def execStrmLink (q : Q8) (a : Reg) (s : State) : Host.Outcome State Fault Refusal :=
  perform (.strmLink q a) (fun s =>
    let v := s.x a
    let c := fld v 8 0
    let r := fld v 11 9
    if fld v 63 12 ≠ 0 then faulty .illegal s
    else match s.myCore.owned s.cur.2 q.val with
    | none => faulty .stream s 0 q.val
    | some st =>
      if (st.pat.dir ≠ 3 ∧ st.pat.dir ≠ 4) ∨ st.linked ∨ (c, r) = (s.cur.1, q.val) then faulty .stream s 0 q.val
      else .done ((s.modMyCore fun k => { k with streams := mput q.val { st with partner := some (c, r) } k.streams }).join s.cur.1 q.val)) s

def execStrmStop (q : Q8) (s : State) : Host.Outcome State Fault Refusal :=
  perform (.strmStop q) (fun s =>
    match s.myCore.owned s.cur.2 q.val with
    | none => faulty .stream s 0 q.val
    | some st => if s.stopHeld q.val st then .wait .stop q.val s else .done (s.stopStream s.cur.1 q.val)) s

/-- STRM.SKIP (R143, R416): data fetched of the skipped elements, and a fault met there, are dropped, with the side bytes that only those
need; on a link the skipped elements are popped as they arrive, as many as have come while the instruction waits for the rest, or pushed with
values that nothing fixes: as one push, which waits for its credits, or for all that the partner's buffer has (log entry 59). A mismatched
link stops it as it stops a pop or push (R142). -/
def execStrmSkip (q : Q8) (a : Reg) (s : State) : Host.Outcome State Fault Refusal :=
  perform (.strmSkip q a) (fun s =>
    let k := s.myCore
    match k.owned s.cur.2 q.val with
    | none => faulty .stream s 0 q.val
    | some st =>
      let n := (s.x a).toNat - st.skipped
      if st.pat.dir = 2 ∨ st.left < n ∨ (st.cut && decide (st.freed + st.buffer.length < st.pos + n)) then faulty .stream s 0 q.val
      else if k.opaUses q.val then .wait .stop q.val s
      else
        let pos := st.pos + n
        let put := fun (s : State) (st : Stream) => s.modMyCore fun k => { k with streams := mput q.val st k.streams }
        if st.pat.dir = 0 then
          let gone := match st.fault with
            | some (e, _, _) => decide (e < pos)
            | none => false
          let s := if gone then s.modMe fun t => { t with records := t.records.filter fun r => r.cmd != st.id } else s
          let st := { st with pos := pos, freed := pos, buffer := st.buffer.drop (pos - st.freed),
                              fault := if gone then none else st.fault, told := if gone then false else st.told }
          .done ((put s st).modMyCore (·.releaseSides st))
        else if st.pat.dir = 1 then .done (put s { st with pos := pos })
        else match k.reached st n with
        | some f => .wait .link q.val (s.tell q.val s.me.pc f)
        | none =>
        if st.pat.dir = 3 then
          if !st.linked || st.held then .wait .link q.val s
          else
            let d := min n (st.freed + st.buffer.length - st.pos)
            let p := st.pos + d
            let st := { st with pos := p, freed := p, buffer := st.buffer.drop (p - st.freed), skipped := if d = n then 0 else st.skipped + d }
            if d = n then .done (put s st) else .wait .link q.val (put s st)
        else
          let room := match st.partner with
            | some (c, _) => (s.core c).refillRoom st.pat
            | none => 0
          if !st.linked || st.held || st.credits < min n room then .wait .link q.val s
          else
            let l := (List.range n).map fun i => SElem.cell (Config.linkFill (s.tick + i))
            .done (put { s with tick := s.tick + n } { st with pos := pos, inFlight := st.inFlight ++ l, credits := st.credits - n })) s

^^^^

» **WHAT YOU HAVE TO DO**:
From the records above, extract every line exactly as it stands.

» **REPLY**:
def execStrmLink (q : Q8) (a : Reg) (s : State) : Host.Outcome State Fault Refusal :=
  perform (.strmLink q a) (fun s =>
    let v := s.x a
    let c := fld v 8 0
    let r := fld v 11 9
    if fld v 63 12 ≠ 0 then faulty .illegal s
    else match s.myCore.owned s.cur.2 q.val with
    | none => faulty .stream s 0 q.val
    | some st =>
      if (st.pat.dir ≠ 3 ∧ st.pat.dir ≠ 4) ∨ st.linked ∨ (c, r) = (s.cur.1, q.val) then faulty .stream s 0 q.val
      else .done ((s.modMyCore fun k => { k with streams := mput q.val { st with partner := some (c, r) } k.streams }).join s.cur.1 q.val)) s

def execStrmStop (q : Q8) (s : State) : Host.Outcome State Fault Refusal :=
  perform (.strmStop q) (fun s =>
    match s.myCore.owned s.cur.2 q.val with
    | none => faulty .stream s 0 q.val
    | some st => if s.stopHeld q.val st then .wait .stop q.val s else .done (s.stopStream s.cur.1 q.val)) s

/-- STRM.SKIP (R143, R416): data fetched of the skipped elements, and a fault met there, are dropped, with the side bytes that only those
need; on a link the skipped elements are popped as they arrive, as many as have come while the instruction waits for the rest, or pushed with
values that nothing fixes: as one push, which waits for its credits, or for all that the partner's buffer has (log entry 59). A mismatched
link stops it as it stops a pop or push (R142). -/
def execStrmSkip (q : Q8) (a : Reg) (s : State) : Host.Outcome State Fault Refusal :=
  perform (.strmSkip q a) (fun s =>
    let k := s.myCore
    match k.owned s.cur.2 q.val with
    | none => faulty .stream s 0 q.val
    | some st =>
      let n := (s.x a).toNat - st.skipped
      if st.pat.dir = 2 ∨ st.left < n ∨ (st.cut && decide (st.freed + st.buffer.length < st.pos + n)) then faulty .stream s 0 q.val
      else if k.opaUses q.val then .wait .stop q.val s
      else
        let pos := st.pos + n
        let put := fun (s : State) (st : Stream) => s.modMyCore fun k => { k with streams := mput q.val st k.streams }
        if st.pat.dir = 0 then
          let gone := match st.fault with
            | some (e, _, _) => decide (e < pos)
            | none => false
          let s := if gone then s.modMe fun t => { t with records := t.records.filter fun r => r.cmd != st.id } else s
          let st := { st with pos := pos, freed := pos, buffer := st.buffer.drop (pos - st.freed),
                              fault := if gone then none else st.fault, told := if gone then false else st.told }
          .done ((put s st).modMyCore (·.releaseSides st))
        else if st.pat.dir = 1 then .done (put s { st with pos := pos })
        else match k.reached st n with
        | some f => .wait .link q.val (s.tell q.val s.me.pc f)
        | none =>
        if st.pat.dir = 3 then
          if !st.linked || st.held then .wait .link q.val s
          else
            let d := min n (st.freed + st.buffer.length - st.pos)
            let p := st.pos + d
            let st := { st with pos := p, freed := p, buffer := st.buffer.drop (p - st.freed), skipped := if d = n then 0 else st.skipped + d }
            if d = n then .done (put s st) else .wait .link q.val (put s st)
        else
          let room := match st.partner with
            | some (c, _) => (s.core c).refillRoom st.pat
            | none => 0
          if !st.linked || st.held || st.credits < min n room then .wait .link q.val s
          else
            let l := (List.range n).map fun i => SElem.cell (Config.linkFill (s.tick + i))
            .done (put { s with tick := s.tick + n } { st with pos := pos, inFlight := st.inFlight ++ l, credits := st.credits - n })) s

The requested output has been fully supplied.